**YOUR GOAL:** Some of the lines below need repeating. Reproduce exactly those between the lines holding "decode [0x00#8, 0x08#8] = .error .notACommandWord := by" and "nothing changes. -/", inclusive.

**INPUT DATA:**

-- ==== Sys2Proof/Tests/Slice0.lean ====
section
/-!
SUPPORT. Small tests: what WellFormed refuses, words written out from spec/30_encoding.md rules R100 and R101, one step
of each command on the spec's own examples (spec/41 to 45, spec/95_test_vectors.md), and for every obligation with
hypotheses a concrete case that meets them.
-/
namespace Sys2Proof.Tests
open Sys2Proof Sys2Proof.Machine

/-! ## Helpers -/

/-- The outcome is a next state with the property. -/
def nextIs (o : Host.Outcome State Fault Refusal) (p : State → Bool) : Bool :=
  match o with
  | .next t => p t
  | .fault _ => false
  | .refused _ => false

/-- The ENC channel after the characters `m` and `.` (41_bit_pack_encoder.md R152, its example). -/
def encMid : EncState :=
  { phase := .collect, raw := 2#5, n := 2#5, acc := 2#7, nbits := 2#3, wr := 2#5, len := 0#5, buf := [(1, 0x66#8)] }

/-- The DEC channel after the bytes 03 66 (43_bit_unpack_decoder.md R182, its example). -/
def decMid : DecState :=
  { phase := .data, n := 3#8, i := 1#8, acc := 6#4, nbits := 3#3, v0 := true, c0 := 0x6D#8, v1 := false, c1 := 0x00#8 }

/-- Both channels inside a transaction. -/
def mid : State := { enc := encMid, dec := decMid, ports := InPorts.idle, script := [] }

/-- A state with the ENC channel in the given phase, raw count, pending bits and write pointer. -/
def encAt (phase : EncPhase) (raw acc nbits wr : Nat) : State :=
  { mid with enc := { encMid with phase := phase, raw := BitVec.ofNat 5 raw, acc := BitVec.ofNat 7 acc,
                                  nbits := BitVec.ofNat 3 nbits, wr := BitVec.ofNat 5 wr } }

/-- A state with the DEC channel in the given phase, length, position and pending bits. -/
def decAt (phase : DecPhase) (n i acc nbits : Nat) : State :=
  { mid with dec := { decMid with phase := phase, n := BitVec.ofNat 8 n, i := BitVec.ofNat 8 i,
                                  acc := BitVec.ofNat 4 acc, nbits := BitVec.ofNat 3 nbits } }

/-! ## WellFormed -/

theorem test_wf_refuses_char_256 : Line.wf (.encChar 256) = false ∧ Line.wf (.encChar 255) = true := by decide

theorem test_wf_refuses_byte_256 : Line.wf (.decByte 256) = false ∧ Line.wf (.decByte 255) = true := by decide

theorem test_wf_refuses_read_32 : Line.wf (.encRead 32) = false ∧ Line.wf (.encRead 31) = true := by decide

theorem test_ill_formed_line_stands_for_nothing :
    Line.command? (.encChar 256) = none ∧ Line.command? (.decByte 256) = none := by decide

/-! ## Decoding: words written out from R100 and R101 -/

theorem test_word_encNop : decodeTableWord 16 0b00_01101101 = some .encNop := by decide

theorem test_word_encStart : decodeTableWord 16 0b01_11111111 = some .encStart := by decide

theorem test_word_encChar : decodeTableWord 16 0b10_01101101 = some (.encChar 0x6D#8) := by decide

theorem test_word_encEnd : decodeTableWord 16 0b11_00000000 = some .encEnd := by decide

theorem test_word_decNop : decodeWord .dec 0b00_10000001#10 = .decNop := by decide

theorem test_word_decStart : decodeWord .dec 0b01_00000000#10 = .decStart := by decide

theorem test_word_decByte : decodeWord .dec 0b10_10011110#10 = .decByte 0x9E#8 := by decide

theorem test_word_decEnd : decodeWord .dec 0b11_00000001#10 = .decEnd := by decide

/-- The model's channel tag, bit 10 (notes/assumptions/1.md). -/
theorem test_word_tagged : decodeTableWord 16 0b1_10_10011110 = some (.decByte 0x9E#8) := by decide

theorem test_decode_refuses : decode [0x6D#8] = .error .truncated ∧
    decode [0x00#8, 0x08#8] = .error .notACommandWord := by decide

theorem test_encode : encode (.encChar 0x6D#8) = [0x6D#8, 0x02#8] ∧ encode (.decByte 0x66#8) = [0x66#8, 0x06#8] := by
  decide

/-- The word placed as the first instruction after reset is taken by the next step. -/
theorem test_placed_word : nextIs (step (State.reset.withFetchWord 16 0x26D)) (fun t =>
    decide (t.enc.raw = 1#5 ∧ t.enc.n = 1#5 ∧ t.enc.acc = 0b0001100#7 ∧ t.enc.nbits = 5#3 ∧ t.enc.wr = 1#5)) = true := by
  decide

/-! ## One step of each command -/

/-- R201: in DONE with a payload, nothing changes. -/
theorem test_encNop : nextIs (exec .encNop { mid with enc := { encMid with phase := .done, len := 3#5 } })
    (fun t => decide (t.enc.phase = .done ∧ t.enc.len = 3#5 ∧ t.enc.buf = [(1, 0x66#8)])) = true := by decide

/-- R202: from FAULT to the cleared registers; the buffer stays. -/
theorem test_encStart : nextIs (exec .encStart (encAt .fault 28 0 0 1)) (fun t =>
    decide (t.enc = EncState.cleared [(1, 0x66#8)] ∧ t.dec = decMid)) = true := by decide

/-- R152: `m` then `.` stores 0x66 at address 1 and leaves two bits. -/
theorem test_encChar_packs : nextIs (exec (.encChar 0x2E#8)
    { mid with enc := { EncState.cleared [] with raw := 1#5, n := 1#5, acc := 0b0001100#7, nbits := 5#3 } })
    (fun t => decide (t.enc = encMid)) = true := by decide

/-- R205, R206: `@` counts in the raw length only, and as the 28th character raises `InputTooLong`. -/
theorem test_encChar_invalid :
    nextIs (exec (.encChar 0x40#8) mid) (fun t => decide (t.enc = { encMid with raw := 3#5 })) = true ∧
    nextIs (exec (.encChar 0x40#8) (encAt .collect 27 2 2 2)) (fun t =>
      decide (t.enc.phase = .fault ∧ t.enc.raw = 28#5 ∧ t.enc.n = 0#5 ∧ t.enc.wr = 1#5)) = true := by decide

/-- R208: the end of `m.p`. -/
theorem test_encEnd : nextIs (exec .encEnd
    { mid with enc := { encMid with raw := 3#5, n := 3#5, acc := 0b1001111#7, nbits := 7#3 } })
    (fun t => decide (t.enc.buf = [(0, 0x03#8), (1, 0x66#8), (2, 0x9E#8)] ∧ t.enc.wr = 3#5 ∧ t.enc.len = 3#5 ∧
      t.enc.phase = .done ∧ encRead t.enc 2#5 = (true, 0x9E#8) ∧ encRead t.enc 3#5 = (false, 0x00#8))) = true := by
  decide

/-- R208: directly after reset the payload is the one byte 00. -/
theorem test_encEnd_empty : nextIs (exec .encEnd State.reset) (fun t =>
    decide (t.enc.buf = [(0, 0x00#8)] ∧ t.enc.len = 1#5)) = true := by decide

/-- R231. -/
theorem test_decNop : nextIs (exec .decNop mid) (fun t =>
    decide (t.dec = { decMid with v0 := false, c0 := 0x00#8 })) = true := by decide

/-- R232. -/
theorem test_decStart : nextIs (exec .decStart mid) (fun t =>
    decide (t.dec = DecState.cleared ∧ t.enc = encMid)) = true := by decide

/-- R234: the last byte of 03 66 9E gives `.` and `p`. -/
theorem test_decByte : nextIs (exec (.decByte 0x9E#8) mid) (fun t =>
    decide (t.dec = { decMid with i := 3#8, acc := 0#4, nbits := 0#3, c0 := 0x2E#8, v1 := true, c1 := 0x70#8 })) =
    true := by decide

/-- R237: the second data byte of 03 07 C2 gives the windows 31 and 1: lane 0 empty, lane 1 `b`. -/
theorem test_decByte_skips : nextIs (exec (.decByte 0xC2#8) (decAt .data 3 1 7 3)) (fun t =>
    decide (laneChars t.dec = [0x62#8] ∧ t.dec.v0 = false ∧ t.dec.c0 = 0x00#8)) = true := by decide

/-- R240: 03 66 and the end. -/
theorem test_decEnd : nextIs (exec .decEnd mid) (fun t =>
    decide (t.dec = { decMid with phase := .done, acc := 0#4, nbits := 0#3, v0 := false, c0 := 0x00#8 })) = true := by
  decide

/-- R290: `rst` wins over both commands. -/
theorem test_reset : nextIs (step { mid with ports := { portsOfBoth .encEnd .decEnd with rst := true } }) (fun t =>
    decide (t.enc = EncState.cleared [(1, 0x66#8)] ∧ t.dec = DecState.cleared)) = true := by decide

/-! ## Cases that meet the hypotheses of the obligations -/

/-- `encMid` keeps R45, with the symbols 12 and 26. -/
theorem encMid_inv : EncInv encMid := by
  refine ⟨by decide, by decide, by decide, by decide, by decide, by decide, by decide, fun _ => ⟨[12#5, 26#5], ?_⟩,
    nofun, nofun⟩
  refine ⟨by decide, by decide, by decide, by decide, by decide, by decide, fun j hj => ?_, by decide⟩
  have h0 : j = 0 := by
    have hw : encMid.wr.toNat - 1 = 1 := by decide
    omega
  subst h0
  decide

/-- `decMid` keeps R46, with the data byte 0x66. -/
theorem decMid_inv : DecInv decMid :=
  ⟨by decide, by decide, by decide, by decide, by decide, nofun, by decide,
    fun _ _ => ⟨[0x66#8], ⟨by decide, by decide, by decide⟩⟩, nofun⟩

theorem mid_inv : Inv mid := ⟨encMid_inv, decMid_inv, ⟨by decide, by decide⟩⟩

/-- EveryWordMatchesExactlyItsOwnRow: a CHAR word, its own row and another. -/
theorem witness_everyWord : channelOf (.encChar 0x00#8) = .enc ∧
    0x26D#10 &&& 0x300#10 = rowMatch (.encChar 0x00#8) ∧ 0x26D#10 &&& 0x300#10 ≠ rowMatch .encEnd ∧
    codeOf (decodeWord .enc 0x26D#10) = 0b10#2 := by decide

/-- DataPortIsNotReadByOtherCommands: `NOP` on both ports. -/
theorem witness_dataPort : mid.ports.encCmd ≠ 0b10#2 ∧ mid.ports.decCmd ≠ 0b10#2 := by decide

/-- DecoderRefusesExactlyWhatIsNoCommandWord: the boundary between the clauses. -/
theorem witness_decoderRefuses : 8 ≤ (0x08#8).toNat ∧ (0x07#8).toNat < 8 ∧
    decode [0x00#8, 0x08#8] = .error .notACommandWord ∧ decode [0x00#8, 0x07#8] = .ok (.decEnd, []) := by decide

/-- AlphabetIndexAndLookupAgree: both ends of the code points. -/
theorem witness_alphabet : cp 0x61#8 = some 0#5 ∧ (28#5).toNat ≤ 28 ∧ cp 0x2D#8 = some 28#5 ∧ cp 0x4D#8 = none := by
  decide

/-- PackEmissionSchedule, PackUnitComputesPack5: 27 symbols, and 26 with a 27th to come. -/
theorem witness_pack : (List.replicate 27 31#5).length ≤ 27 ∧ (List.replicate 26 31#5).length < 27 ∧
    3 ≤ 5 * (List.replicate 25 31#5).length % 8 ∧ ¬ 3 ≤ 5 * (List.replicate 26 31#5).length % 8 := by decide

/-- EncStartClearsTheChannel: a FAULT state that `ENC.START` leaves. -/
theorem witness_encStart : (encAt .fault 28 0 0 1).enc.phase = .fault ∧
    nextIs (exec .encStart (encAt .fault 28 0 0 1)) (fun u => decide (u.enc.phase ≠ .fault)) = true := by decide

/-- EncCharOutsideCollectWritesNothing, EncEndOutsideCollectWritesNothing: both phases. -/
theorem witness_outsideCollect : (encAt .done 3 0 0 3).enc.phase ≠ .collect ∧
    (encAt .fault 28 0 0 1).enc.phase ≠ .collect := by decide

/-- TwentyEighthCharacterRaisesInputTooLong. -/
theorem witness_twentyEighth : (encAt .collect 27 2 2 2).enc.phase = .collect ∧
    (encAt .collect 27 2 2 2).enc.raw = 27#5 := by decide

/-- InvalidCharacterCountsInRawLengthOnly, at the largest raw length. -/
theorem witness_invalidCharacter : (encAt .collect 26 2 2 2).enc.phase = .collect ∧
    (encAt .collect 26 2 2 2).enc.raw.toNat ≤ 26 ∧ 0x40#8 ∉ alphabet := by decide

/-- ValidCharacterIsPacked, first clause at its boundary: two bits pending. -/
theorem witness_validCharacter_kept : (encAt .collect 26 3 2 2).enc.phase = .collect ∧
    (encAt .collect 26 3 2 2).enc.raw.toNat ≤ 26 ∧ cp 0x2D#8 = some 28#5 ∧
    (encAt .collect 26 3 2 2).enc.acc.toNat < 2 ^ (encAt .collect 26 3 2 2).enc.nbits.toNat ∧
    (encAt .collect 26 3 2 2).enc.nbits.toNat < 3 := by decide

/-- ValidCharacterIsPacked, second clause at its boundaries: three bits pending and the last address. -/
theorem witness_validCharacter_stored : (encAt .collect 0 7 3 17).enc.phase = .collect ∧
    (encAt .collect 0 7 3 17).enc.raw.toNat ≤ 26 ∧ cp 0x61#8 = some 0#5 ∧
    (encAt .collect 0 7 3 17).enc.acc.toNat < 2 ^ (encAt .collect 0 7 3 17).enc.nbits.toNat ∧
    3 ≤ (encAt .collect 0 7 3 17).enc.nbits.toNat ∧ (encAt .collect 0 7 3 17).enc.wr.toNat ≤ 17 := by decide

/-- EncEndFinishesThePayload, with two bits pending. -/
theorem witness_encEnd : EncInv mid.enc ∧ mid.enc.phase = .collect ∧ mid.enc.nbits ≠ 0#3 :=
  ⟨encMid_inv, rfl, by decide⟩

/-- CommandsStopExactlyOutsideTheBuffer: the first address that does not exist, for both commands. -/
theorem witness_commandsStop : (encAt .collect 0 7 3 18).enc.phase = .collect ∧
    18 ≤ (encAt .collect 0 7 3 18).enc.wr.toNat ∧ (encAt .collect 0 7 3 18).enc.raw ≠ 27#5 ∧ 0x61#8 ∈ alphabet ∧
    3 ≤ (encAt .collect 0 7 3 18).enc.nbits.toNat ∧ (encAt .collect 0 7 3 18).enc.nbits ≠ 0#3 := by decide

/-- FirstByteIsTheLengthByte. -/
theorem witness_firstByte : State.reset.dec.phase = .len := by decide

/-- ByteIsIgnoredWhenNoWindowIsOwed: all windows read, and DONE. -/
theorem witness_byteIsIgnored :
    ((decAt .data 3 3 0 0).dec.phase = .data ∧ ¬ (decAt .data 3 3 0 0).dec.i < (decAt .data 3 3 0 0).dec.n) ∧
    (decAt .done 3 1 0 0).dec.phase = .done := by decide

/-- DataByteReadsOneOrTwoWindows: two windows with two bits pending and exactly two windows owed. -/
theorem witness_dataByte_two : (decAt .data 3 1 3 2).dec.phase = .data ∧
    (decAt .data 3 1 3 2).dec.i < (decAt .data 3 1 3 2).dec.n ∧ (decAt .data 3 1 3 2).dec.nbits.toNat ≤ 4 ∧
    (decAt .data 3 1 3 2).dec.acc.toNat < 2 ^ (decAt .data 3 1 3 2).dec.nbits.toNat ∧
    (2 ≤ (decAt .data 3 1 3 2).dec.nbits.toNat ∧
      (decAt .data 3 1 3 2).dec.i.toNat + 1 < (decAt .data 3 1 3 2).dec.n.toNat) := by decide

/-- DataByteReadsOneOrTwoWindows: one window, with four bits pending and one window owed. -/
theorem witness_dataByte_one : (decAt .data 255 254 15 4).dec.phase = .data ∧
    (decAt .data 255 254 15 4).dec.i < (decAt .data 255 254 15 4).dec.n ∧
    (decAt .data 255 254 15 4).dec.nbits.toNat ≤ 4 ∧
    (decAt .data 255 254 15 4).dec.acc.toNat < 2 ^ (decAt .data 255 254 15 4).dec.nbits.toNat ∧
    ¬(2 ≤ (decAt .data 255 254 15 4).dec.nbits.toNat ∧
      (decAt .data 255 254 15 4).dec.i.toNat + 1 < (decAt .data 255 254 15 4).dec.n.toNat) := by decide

**REPLY TO THE TASK:**
    decode [0x00#8, 0x08#8] = .error .notACommandWord := by decide

theorem test_encode : encode (.encChar 0x6D#8) = [0x6D#8, 0x02#8] ∧ encode (.decByte 0x66#8) = [0x66#8, 0x06#8] := by
  decide

/-- The word placed as the first instruction after reset is taken by the next step. -/
theorem test_placed_word : nextIs (step (State.reset.withFetchWord 16 0x26D)) (fun t =>
    decide (t.enc.raw = 1#5 ∧ t.enc.n = 1#5 ∧ t.enc.acc = 0b0001100#7 ∧ t.enc.nbits = 5#3 ∧ t.enc.wr = 1#5)) = true := by
  decide

/-! ## One step of each command -/

/-- R201: in DONE with a payload, nothing changes. -/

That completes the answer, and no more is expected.